■ **Problem description**
Reproduce the opening lines of the records exactly, up to and including the line in which "let s := (s.wr" occurs.

■ **The data**
-- -- --
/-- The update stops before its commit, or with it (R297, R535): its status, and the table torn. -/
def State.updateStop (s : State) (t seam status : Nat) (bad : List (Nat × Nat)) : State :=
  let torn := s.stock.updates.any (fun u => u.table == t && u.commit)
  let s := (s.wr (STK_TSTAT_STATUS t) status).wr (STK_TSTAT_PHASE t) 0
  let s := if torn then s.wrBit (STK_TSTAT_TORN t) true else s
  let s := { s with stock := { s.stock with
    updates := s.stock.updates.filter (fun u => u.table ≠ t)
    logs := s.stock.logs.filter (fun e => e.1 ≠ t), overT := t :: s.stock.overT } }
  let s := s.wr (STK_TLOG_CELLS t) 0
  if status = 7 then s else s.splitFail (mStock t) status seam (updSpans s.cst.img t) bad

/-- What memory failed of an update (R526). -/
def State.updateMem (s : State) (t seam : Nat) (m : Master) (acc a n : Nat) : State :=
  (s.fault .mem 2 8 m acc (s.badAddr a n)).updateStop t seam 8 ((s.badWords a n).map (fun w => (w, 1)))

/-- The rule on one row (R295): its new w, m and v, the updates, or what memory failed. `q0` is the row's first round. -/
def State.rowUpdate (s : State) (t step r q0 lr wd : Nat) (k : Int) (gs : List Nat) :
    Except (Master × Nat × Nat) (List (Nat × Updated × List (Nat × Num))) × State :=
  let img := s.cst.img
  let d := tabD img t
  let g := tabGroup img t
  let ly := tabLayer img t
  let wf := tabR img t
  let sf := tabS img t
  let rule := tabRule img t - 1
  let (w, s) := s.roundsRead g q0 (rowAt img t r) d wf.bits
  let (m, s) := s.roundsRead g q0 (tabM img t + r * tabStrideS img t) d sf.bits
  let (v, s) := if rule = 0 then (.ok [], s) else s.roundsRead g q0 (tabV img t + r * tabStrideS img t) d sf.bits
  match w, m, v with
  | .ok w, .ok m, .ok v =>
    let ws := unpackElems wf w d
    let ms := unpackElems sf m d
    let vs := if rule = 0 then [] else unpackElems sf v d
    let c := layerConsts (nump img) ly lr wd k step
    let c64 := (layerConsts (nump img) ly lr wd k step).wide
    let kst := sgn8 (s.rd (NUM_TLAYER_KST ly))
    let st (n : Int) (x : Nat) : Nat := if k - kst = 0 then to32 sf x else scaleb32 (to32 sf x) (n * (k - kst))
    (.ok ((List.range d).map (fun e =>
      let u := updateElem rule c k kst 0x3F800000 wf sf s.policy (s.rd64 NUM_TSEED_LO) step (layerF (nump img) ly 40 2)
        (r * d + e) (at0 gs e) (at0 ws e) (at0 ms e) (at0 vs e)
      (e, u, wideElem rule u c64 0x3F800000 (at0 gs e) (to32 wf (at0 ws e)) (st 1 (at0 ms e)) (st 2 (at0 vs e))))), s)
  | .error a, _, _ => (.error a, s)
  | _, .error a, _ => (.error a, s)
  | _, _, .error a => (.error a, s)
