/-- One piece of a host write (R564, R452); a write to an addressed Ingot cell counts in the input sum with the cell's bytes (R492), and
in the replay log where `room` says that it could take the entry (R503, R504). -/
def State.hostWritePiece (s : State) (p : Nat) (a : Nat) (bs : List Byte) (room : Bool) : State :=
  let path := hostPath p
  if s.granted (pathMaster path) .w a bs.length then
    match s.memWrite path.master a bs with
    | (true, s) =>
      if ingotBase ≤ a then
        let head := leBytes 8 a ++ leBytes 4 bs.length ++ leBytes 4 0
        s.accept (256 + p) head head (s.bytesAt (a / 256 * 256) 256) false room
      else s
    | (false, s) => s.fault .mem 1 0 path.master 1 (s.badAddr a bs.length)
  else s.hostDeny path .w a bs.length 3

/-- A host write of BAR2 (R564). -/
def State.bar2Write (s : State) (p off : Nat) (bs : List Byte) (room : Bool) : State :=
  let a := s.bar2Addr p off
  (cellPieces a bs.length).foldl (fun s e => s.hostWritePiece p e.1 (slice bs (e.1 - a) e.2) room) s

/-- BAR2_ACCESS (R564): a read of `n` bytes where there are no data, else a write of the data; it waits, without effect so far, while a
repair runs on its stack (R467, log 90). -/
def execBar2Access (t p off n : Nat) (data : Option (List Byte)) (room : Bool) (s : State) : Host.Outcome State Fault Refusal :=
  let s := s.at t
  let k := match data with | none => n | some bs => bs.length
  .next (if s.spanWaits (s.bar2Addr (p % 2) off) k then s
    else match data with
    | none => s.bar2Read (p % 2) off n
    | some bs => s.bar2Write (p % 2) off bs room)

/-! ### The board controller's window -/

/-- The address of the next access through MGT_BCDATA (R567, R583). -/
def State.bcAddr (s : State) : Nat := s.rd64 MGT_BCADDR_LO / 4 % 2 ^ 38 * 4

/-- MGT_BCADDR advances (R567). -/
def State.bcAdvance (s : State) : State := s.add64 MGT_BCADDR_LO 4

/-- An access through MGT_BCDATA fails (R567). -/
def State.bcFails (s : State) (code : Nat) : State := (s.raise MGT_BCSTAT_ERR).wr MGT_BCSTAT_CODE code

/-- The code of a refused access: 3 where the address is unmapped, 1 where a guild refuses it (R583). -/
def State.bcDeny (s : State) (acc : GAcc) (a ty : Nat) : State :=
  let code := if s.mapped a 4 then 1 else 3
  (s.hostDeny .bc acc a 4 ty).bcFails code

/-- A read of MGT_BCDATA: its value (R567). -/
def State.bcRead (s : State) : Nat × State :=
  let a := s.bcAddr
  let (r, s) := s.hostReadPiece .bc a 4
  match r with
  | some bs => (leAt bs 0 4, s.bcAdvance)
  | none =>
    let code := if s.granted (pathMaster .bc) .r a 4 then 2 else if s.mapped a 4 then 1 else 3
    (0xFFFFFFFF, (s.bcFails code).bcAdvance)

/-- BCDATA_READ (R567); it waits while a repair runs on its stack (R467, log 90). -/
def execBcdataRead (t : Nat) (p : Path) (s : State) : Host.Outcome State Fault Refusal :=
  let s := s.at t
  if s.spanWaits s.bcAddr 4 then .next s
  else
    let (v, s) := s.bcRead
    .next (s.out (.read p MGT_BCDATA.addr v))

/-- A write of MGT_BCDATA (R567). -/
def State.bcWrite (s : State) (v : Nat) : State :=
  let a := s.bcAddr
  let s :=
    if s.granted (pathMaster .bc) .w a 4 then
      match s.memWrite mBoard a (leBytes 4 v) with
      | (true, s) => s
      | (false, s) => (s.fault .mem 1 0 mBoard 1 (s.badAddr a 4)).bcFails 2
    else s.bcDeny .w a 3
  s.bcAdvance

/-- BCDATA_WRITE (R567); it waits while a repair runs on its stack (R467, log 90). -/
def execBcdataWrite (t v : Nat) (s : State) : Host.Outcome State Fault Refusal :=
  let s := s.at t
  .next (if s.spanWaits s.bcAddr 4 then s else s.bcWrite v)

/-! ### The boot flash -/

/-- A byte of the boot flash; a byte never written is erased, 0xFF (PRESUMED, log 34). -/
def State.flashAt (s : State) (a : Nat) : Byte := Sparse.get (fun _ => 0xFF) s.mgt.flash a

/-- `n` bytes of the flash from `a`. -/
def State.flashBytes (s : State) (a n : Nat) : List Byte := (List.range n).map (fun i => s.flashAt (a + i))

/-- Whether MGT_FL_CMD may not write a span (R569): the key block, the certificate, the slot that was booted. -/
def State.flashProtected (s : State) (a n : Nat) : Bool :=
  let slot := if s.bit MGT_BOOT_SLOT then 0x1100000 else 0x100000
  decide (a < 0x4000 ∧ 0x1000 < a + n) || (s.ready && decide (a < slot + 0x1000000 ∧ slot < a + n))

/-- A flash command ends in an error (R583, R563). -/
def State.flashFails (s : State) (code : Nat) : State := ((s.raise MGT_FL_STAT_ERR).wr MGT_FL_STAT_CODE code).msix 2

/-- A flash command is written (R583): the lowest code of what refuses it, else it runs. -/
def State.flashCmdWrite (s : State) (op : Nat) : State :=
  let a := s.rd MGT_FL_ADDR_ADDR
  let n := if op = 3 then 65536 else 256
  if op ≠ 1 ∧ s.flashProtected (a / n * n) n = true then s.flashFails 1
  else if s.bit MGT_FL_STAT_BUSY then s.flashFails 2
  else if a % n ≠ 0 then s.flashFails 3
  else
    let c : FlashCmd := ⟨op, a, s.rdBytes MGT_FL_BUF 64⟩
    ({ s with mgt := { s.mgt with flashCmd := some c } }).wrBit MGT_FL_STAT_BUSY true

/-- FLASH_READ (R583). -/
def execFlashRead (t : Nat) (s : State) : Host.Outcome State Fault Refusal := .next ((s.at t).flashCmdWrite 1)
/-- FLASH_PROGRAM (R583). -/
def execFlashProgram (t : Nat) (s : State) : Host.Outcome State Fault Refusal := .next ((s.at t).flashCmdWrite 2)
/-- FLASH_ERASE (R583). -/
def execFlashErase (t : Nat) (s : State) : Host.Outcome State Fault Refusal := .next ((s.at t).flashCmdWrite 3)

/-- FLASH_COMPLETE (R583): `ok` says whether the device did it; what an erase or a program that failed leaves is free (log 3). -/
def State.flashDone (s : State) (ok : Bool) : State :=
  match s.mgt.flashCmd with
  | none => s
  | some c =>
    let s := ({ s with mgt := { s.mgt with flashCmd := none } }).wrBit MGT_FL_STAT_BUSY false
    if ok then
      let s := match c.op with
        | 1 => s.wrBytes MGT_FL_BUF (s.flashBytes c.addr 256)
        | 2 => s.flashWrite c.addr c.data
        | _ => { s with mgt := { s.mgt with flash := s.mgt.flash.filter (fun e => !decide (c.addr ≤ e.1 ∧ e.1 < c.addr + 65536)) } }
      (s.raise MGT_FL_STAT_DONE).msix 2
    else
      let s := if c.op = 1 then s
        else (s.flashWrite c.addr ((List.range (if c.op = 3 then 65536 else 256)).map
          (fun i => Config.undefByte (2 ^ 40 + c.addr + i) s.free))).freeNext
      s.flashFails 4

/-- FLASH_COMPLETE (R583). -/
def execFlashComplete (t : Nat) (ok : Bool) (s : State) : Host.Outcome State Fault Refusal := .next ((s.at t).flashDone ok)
-- -- --
■ **Problem solution**
/-- The update stops before its commit, or with it (R297, R535): its status, and the table torn. -/
def State.updateStop (s : State) (t seam status : Nat) (bad : List (Nat × Nat)) : State :=
  let torn := s.stock.updates.any (fun u => u.table == t && u.commit)
  let s := (s.wr (STK_TSTAT_STATUS t) status).wr (STK_TSTAT_PHASE t) 0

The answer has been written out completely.